=== The data ===

-- ==== Sys2Proof/Tests/Slice0.lean ====
section
/-! SUPPORT. The model's own tests: ill-formed terms refused, words of the spec decoded, one-step vectors of 95_test_vectors, and a
concrete witness of the hypotheses of every obligation. Expected values are the spec's. -/

namespace Sys2Proof.Tests

open Sys2Proof Sys2Proof.Machine

/-! ## Small states (95_test_vectors, conventions: A_TASK = 0x0770, A_MODE = 0x0772) -/

def testCfg : Config := { Config.default with aTask := 0x0770, aMode := 0x0772 }

/-- Fresh: after RESET, flat memory all 0x00. -/
def fresh : State :=
  { State.reset with cfg := testCfg, sched := Sched.init testCfg, sup := Sup.init testCfg }

/-- The same with the HANDLER running, its operation at the port. -/
def handling : State :=
  { fresh with issuer := .handler, sup := { fresh.sup with phase := .inHandler, nmiDelivered := true } }

/-- Frame 3 timed out. -/
def stopped : State :=
  { fresh with sup := { fresh.sup with phase := .halted, frameCounter := 4, snapshot := some [("frame", 3)] } }

def withPpu (p : Ppu) : State := { fresh with ppu := p }

def withCtl (c : Ctl) : State := { fresh with ctl := c }

def withSched (d : Sched) : State := { fresh with sched := d }

/-- A later tick's state: vblank and NMI enable set, so a tick is due. -/
def dueState (d : Sched) (mem : Memory) : State :=
  { withSched d with ppu := { Ppu.reset with ctrl := 0x80, vblank := true }, mem := mem }

/-- Other values of R6's parameters (log 28): registers 5 and 6 change places, half of VRAM, OAM of 64 bytes, port 0 alone. -/
def otherCfg : Config :=
  { testCfg with vramSize := 8192, vramMask := 0x1FFF, oamSize := 64, nPorts := 1, idxScroll := 6, idxAddr := 5 }

def underOther (s : State) : State := { s with cfg := otherCfg }

/-- A sequence of operations on the BUS port, issued by the HOST. -/
def hostBus (ts : List (BitVec 25)) : List Event :=
  ts.map fun t => .port .host (.bus t)

/-- The step answers a state of which `p` holds. -/
def leaves (r : StepResult) (p : State → Bool) : Bool :=
  match r with
  | .next t => p t
  | .fault _ => false
  | .refused _ => false

/-! ## WellFormed: one ill-formed term for each check -/

/-- An index reached from another mirror: not this operation's address (30_encoding R124). -/
theorem test_wf_wrongIndex : wellFormed testCfg (.ppuWr0Ctrl 0x2001 0) = false := by decide

theorem test_wf_ppuWrOutside :
    wellFormed testCfg (.ppuWr0Ctrl 0x4000 0) = false ∧ wellFormed testCfg (.ppuWr1Mask 0x1FF9 0) = false ∧
    wellFormed testCfg (.ppuWr2Status 0x2003 0) = false ∧ wellFormed testCfg (.ppuWr3Oamaddr 0x2002 0) = false ∧
    wellFormed testCfg (.ppuWr4Oamdata 0x2005 0) = false ∧ wellFormed testCfg (.ppuWr5Scroll 0x2004 0) = false ∧
    wellFormed testCfg (.ppuWr6Addr 0x2007 0) = false ∧ wellFormed testCfg (.ppuWr7Data 0x1FFF 0) = false := by decide

theorem test_wf_ppuRdOutside :
    wellFormed testCfg (.ppuRd0Ctrl 0x4000) = false ∧ wellFormed testCfg (.ppuRd1Mask 0x2000) = false ∧
    wellFormed testCfg (.ppuRd2Status 0x200B) = false ∧ wellFormed testCfg (.ppuRd3Oamaddr 0x2002) = false ∧
    wellFormed testCfg (.ppuRd4Oamdata 0x2005) = false ∧ wellFormed testCfg (.ppuRd5Scroll 0x2004) = false ∧
    wellFormed testCfg (.ppuRd6Addr 0x2007) = false ∧ wellFormed testCfg (.ppuRd7Data 0x1FFF) = false := by decide

/-- The last address of the second window, and the first beyond it (20_memory R89). -/
theorem test_wf_windowEdges :
    wellFormed testCfg (.ppuRd7Data 0x3FFF) = true ∧ wellFormed testCfg (.memRd 0x3FFF) = false ∧
    wellFormed testCfg (.memRd 0x4000) = true ∧ wellFormed testCfg (.memRd 0x1FFF) = true := by decide

/-- A device address taken by an earlier condition of Decode (43_io_dispatcher R240). -/
theorem test_wf_devicesShadowed :
    wellFormed { testCfg with aOamDma := 0x2000 } (.oamdmaWr 0) = false ∧
    wellFormed { testCfg with aStrobe := 0x3FFF } (.strobeWr 0) = false ∧
    wellFormed { testCfg with aStrobe := 0x4014 } (.strobeWr 0) = false ∧
    wellFormed { testCfg with aPad0 := 0x2002 } .pad0Rd = false ∧
    wellFormed { testCfg with aPad1 := 0x2002 } .pad1Rd = false ∧
    wellFormed { testCfg with aPad1 := 0x4016 } .pad1Rd = false := by decide

theorem test_wf_memRdTaken :
    wellFormed testCfg (.memRd 0x2000) = false ∧ wellFormed testCfg (.memRd 0x4016) = false ∧
    wellFormed testCfg (.memRd 0x4017) = false ∧ wellFormed testCfg (.memRd 0x4014) = true := by decide

theorem test_wf_memWrTaken :
    wellFormed testCfg (.memWr 0x3FFF 0) = false ∧ wellFormed testCfg (.memWr 0x4014 0) = false ∧
    wellFormed testCfg (.memWr 0x4016 0) = false ∧ wellFormed testCfg (.memWr 0x4017 0) = true := by decide

/-- Registers that changed places, and ports that do not exist: the read of a missing port's address passes through. -/
theorem test_wf_otherParameters :
    wellFormed otherCfg (.ppuWr5Scroll 0x2005 0) = false ∧ wellFormed otherCfg (.ppuRd6Addr 0x2006) = false ∧
    wellFormed otherCfg (.ppuWr6Addr 0x2005 0) = true ∧ wellFormed otherCfg .pad1Rd = false ∧
    wellFormed otherCfg (.memRd 0x4017) = true ∧ wellFormed { testCfg with nPorts := 0 } .pad0Rd = false := by decide

/-- Each constraint of `Config.wf` refuses something; R6's defaults and the other values meet them all. -/
theorem test_configWf :
    Config.default.wf = true ∧ otherCfg.wf = true ∧ { testCfg with ctrlIncBit := 7 }.wf = false ∧
    { testCfg with statusVblankBit := 6 }.wf = false ∧ { testCfg with s0Threshold := 0 }.wf = false ∧
    { testCfg with idxScroll := 6 }.wf = false ∧ { testCfg with vramSize := 16383, vramMask := 0x3FFE }.wf = false ∧
    { testCfg with vramMask := 0x1FFF }.wf = false ∧ { testCfg with oamSize := 0 }.wf = false ∧
    { testCfg with oamSize := 96 }.wf = false ∧ { testCfg with nPorts := 3 }.wf = false := by decide

/-! ## Decoding: words written out from {rw, addr, data} and {op, operands} (30_encoding R120, R122, R123), every constructor -/

/-- 1 0010_0000_0000_0iii dddd_dddd; index 6 through the mirror 0x3FFE (V-D3). -/
theorem test_decode_ppuWrites :
    decode Config.default (.bus 0b1_0010000000000000_10000100) = .ok (.ppuWr0Ctrl 0x2000 0x84) ∧
    decode Config.default (.bus 0b1_0010000000000001_11111111) = .ok (.ppuWr1Mask 0x2001 0xFF) ∧
    decode Config.default (.bus 0b1_0010000000000010_00010010) = .ok (.ppuWr2Status 0x2002 0x12) ∧
    decode Config.default (.bus 0b1_0010000000000011_11111100) = .ok (.ppuWr3Oamaddr 0x2003 0xFC) ∧
    decode Config.default (.bus 0b1_0010000000000100_10011001) = .ok (.ppuWr4Oamdata 0x2004 0x99) ∧
    decode Config.default (.bus 0b1_0010000000000101_00001000) = .ok (.ppuWr5Scroll 0x2005 0x08) ∧
    decode Config.default (.bus 0b1_0011111111111110_00100001) = .ok (.ppuWr6Addr 0x3FFE 0x21) ∧
    decode Config.default (.bus 0b1_0010000000000111_10101010) = .ok (.ppuWr7Data 0x2007 0xAA) :=
  ⟨rfl, rfl, rfl, rfl, rfl, rfl, rfl, rfl⟩

/-- The data byte of a read is not examined (30_encoding R120); index 2 through the mirror 0x3FFA (V-D2). -/
theorem test_decode_ppuReads :
    decode Config.default (.bus 0b0_0010000000000000_00000000) = .ok (.ppuRd0Ctrl 0x2000) ∧
    decode Config.default (.bus 0b0_0010000000000001_00000000) = .ok (.ppuRd1Mask 0x2001) ∧
    decode Config.default (.bus 0b0_0011111111111010_11111111) = .ok (.ppuRd2Status 0x3FFA) ∧
    decode Config.default (.bus 0b0_0010000000000011_00000000) = .ok (.ppuRd3Oamaddr 0x2003) ∧
    decode Config.default (.bus 0b0_0010000000000100_00000000) = .ok (.ppuRd4Oamdata 0x2004) ∧
    decode Config.default (.bus 0b0_0010000000000101_00000000) = .ok (.ppuRd5Scroll 0x2005) ∧
    decode Config.default (.bus 0b0_0010000000000110_00000000) = .ok (.ppuRd6Addr 0x2006) ∧
    decode Config.default (.bus 0b0_0010000000000111_00000000) = .ok (.ppuRd7Data 0x2007) :=
  ⟨rfl, rfl, rfl, rfl, rfl, rfl, rfl, rfl⟩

===

- About this exercise -
All lines above between those holding "decode Config.default (.bus 0b1_0010000000000001_11111111)" and "decode Config.default (.bus 0b1_0010000000000111_10101010)", inclusive, must be set down unchanged, and no other line may be included.

- Solution -
    decode Config.default (.bus 0b1_0010000000000001_11111111) = .ok (.ppuWr1Mask 0x2001 0xFF) ∧
    decode Config.default (.bus 0b1_0010000000000010_00010010) = .ok (.ppuWr2Status 0x2002 0x12) ∧
    decode Config.default (.bus 0b1_0010000000000011_11111100) = .ok (.ppuWr3Oamaddr 0x2003 0xFC) ∧
    decode Config.default (.bus 0b1_0010000000000100_10011001) = .ok (.ppuWr4Oamdata 0x2004 0x99) ∧
    decode Config.default (.bus 0b1_0010000000000101_00001000) = .ok (.ppuWr5Scroll 0x2005 0x08) ∧
    decode Config.default (.bus 0b1_0011111111111110_00100001) = .ok (.ppuWr6Addr 0x3FFE 0x21) ∧
    decode Config.default (.bus 0b1_0010000000000111_10101010) = .ok (.ppuWr7Data 0x2007 0xAA) :=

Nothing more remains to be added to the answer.